В отсутствие чётких правил киноцензура нередко подменялась экспромтом, эмоциональным выступлением, которое могло изменить уже принятое решение. В 1910 г. в печати сообщалось о неком прокуроре, который во время посещения кинотеатра прервал сеанс и потребовал объяснений от пристава, разрешившего картину о ходе революции в Португалии и установлении там республики29. В том же году в Ярославле разрешение на показ ряда ранее запрещённых картин увязывали с отставкой местного губернатора, монархиста А. А. Римского-Корсакова30. Напротив, в Могилёве в 1911 г. после прихода нового полицмейстера «разразилась целая буря административно-цензурных строгостей, которые беспощадно бичуют могилёвских демонстраторов и причиняют немалый материальный ущерб делу»31. Особое внимание властей привлекала хроника местной жизни. В 1911 г. полицмейстер Благовещенска потребовал вырезать из кинохроники кадры, снятые во время водосвятия 6 января, когда «произошло настоящее сражение полиции и таможенных стражников с публикой, шедшей за Амур за контрабандной водкой»32.
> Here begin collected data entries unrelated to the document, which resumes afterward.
-- ==== Sys2Proof/Machine/Update.lean ====
section
/-! DEFINITION. Farandole (R363 to R369): offers, manifests, blocks, conflicts, and the images of a pair. -/

namespace Sys2Proof.Machine

/-- The parts that Farandole may write. -/
abbrev updParts : Parts := { linkParts with sec := true, flash := true }

/-! The session as the registers show it (Table 13.13) -/

/-- The manifest of ACTIVE, and the manifest of the session. -/
def State.activeMan (s : State) : Option Manifest := s.sec.act.bind fun k => s.manifestAt (flImage k)
def State.sessMan (s : State) : Option Manifest := s.sec.sess.bind fun x => parseManifest x.man

/-- VERSION and BUILD of ACTIVE as one number. -/
def State.activeRank (s : State) : Nat := (s.activeMan.map (·.rank)).getD 0

/-- An activation is pending: requested in STAGING, not refused, and not the image that runs (R372). -/
def State.activationPending (s : State) : Bool :=
  let b := flImage 2
  s.stateWord b swActivate == 0 && s.stateWord b swStagingRejected != 0 &&
    (s.manifestAt b).map (·.bytes) != s.activeMan.map (·.bytes)

/-- SESSION. -/
def State.sessNo (s : State) : Nat :=
  match s.sec.sess with
  | none => if s.sec.mfetch.isSome then 1 else 0
  | some x => if !x.complete then 2 else if s.activationPending then 4 else 3

/-- Show the session; a change of SESSION sets a hint cause (Table 15.13). -/
def State.showSess (s : State) : State :=
  let n := s.sessNo
  let s := if s.get R.UPD_STAT.SESSION = n then s else (s.put R.UPD_STAT.SESSION n).hint 4
  let (img, rank, held) := match s.sec.sess, s.sessMan, s.sec.mfetch with
    | some x, some m, _ => (m.imgId, m.rank, x.blocks.length)
    | none, _, some f => (f.img, f.rank, 0)
    | _, _, _ => (0, 0, 0)
  let s := (s.put R.UPD_STAT.HELD held).put R.UPD_IMG.IMGID img
  let s := (s.put R.UPD_SVER.VERSION (rank / 2 ^ 32)).put R.UPD_SBUILD.BUILD rank
  s.putBit R.UPD_STAT.CONFLICT (!s.sec.confl.isEmpty)

/-- The session replaced, or changed. -/
def State.setSess (s : State) (x : Option SessSt) : State := { s with sec := { s.sec with sess := x } }
def State.modSess (s : State) (f : SessSt → SessSt) : State := s.setSess (s.sec.sess.map f)

/-- The session ends; STAGING stays as it is. -/
def State.endSess (s : State) : State :=
  ({ s with sec := { s.sec with sess := none, mfetch := none, held := [] } }).showSess

/-! Frames (Table 13.8) -/

/-- The key of a sender: STYPE × 1024 + SRC. -/
def senderKey (f : Frame) : Nat := f.stype * 1024 + f.src

/-- An UPDATE frame to the chip or root `key` out of chain port `p`. -/
def State.sendUpd (s : State) (p key type a b : Nat) (payload : List Byte) : State :=
  s.sendOwn p (s.ownFrame 6 type (key % 1024) (key / 1024) a b payload)

/-- REFUSE with a reason: 1 BUSY, 2 NOT_HELD, 3 CONFLICT, 4 NOT_BOUND. -/
def State.refuse (s : State) (p key img reason : Nat) : State :=
  (s.bump R.UPD_CNT1.REFUSED).sendUpd p key 5 img reason []

/-- The fragments of a byte string, 1,440 bytes each, with their numbers and whether each is the last. -/
def fragments (b : List Byte) : List (Nat × Bool × List Byte) :=
  let l := chunks 1440 b.length b
  l.zipIdx.map fun x => (x.2, x.2 + 1 == l.length, x.1)

/-- IMGID of a digest held as a number. -/
def digestImg (d : Nat) : Nat := d / 2 ^ 352

/-- An image with this IMGID is in the conflict list. -/
def State.inConflict (s : State) (img : Nat) : Bool := s.sec.confl.any fun e => digestImg e.1 == img

/-- A refused digest that is still remembered, by IMGID; answers what a requester hears. -/
def State.refusedImg (s : State) (img : Nat) : Option Nat :=
  (s.sec.bads.find? fun e => digestImg e.1 == img && decide (s.now < e.2.1 + 3600 * secU)).map (·.2.2)

/-! Holders (R364) -/

/-- The distance to a holder. -/
def State.distance (s : State) (key : Nat) (h : Holder) : Nat :=
  let a := s.get R.SYS_CHAINPOS.HOPS_A
  if key / 1024 = 1 then a else if key / 1024 = 2 then s.get R.SYS_CHAINPOS.HOPS_B
  else if a < h.hopsA then h.hopsA - a else a - h.hopsA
Наличие цензурного разрешения далеко не всегда служило основанием для беспрепятственного пропуска ленты в прокат. В июле 1909 г. владелец одного из кинотеатров в г. Козлове за демонстрацию картины «Растительный сок» распоряжением тамбовского губернатора Н. П. Муратова обязывался впредь не покупать ленты у прокатной конторы Аргасцева. Позже выяснилось, что фильм был одобрен Шереметевским к показу в Москве33. В 1913 г. в Ростове-на-Дону войсковой наказной атаман признал показ разрешённых картин с изображением грабежей, разбоев и краж «неудобным по местным условиям»34. В том же году в Харькове запретили демонстрацию одобренной Св. Синодом ленты «Пьянство и его последствия»35, при этом в Воронеже её разрешили36. В прессе также регулярно появлялись анекдотические истории о запретах полицией картин с «подозрительными» названиями и вполне допустимым содержанием: «Как сделаться анархистом?», «Жандарм-спортсмен», «Одураченные полицейские» и др.37 При этом частыми были и обратные примеры, когда в провинции цензура одобряла прокат фильмов, не допущенных в столицах. Так, запрещённая в Петербурге лента «Жизнь Иисуса Христа» в июне 1910 г. открыто демонстрировалась в близлежащем г. Териоки38.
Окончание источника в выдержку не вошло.